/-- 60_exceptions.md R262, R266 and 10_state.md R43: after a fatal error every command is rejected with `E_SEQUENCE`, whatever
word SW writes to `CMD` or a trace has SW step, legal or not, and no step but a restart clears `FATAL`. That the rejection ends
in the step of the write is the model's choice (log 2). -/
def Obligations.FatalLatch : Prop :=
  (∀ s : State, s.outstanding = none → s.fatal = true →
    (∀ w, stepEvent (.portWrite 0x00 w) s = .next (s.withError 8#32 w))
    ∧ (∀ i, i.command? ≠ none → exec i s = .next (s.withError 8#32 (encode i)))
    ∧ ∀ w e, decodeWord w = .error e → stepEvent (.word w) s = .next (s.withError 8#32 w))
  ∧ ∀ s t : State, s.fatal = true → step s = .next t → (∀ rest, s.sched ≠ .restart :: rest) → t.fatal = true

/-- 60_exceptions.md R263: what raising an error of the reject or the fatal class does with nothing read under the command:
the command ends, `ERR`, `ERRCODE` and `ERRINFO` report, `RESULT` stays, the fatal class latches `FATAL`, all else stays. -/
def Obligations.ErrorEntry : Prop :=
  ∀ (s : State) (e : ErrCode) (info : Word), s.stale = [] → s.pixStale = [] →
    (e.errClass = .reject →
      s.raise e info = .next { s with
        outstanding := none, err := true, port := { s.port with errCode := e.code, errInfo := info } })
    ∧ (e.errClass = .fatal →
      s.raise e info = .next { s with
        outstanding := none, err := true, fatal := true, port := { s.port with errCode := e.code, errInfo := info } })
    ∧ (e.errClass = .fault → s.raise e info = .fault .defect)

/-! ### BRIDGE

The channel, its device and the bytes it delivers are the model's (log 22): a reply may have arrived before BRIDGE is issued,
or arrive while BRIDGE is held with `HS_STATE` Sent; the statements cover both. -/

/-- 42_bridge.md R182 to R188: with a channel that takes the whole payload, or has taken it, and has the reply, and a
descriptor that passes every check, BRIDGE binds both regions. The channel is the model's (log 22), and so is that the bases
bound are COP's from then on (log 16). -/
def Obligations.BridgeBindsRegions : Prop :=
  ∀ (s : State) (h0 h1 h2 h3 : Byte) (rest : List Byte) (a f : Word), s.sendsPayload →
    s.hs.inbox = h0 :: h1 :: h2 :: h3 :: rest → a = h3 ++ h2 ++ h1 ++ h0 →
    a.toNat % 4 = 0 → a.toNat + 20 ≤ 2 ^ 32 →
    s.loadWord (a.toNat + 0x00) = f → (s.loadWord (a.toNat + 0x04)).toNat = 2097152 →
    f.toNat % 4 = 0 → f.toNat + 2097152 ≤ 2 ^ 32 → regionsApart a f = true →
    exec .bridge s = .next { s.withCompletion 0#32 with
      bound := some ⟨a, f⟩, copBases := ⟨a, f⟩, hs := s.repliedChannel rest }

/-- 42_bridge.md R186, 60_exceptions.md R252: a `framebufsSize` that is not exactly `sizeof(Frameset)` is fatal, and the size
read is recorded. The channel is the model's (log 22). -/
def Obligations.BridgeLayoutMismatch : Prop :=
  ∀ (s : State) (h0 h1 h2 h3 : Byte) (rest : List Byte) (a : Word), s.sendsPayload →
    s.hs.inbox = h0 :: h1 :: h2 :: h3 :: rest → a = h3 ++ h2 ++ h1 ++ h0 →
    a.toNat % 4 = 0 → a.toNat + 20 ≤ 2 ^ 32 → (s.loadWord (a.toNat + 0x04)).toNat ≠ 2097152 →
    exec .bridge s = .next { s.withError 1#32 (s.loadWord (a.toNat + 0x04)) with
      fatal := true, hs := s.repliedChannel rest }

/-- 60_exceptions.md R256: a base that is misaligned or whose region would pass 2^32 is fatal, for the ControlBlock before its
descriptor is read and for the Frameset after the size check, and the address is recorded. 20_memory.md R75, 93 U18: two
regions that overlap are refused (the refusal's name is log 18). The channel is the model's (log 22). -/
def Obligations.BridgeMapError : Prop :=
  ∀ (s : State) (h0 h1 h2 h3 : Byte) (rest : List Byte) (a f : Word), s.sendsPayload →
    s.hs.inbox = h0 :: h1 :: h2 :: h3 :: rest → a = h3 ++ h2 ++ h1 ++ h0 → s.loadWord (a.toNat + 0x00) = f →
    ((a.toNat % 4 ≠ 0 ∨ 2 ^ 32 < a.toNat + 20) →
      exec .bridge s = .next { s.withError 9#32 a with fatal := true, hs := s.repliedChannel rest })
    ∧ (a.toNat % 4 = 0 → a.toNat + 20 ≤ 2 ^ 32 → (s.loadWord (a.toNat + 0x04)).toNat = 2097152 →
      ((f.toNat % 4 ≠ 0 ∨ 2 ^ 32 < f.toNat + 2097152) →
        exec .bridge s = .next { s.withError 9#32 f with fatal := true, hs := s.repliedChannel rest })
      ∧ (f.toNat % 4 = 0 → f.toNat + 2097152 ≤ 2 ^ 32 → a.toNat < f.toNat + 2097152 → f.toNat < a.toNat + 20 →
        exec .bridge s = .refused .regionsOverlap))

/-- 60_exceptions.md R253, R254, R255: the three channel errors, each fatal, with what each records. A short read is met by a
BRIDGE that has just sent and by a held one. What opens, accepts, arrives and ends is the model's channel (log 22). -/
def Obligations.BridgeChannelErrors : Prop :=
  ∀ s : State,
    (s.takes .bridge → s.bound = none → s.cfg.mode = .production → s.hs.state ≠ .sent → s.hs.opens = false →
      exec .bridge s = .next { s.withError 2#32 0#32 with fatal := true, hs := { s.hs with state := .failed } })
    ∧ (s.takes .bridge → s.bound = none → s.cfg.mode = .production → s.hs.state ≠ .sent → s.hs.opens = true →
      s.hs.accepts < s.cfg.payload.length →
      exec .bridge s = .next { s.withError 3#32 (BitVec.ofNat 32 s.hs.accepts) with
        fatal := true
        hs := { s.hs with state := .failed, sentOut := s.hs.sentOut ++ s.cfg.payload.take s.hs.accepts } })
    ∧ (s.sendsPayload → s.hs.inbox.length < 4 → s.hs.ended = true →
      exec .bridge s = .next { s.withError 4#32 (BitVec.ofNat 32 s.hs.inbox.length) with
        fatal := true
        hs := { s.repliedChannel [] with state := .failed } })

● **Activity**
Please retype exactly the line containing "s.hs.accepts < s.cfg.payload.length →" and each line after it to the end of the records, and nothing more.

● **Solution to this task**
      s.hs.accepts < s.cfg.payload.length →
      exec .bridge s = .next { s.withError 3#32 (BitVec.ofNat 32 s.hs.accepts) with
        fatal := true
        hs := { s.hs with state := .failed, sentOut := s.hs.sentOut ++ s.cfg.payload.take s.hs.accepts } })
    ∧ (s.sendsPayload → s.hs.inbox.length < 4 → s.hs.ended = true →
      exec .bridge s = .next { s.withError 4#32 (BitVec.ofNat 32 s.hs.inbox.length) with
        fatal := true
        hs := { s.repliedChannel [] with state := .failed } })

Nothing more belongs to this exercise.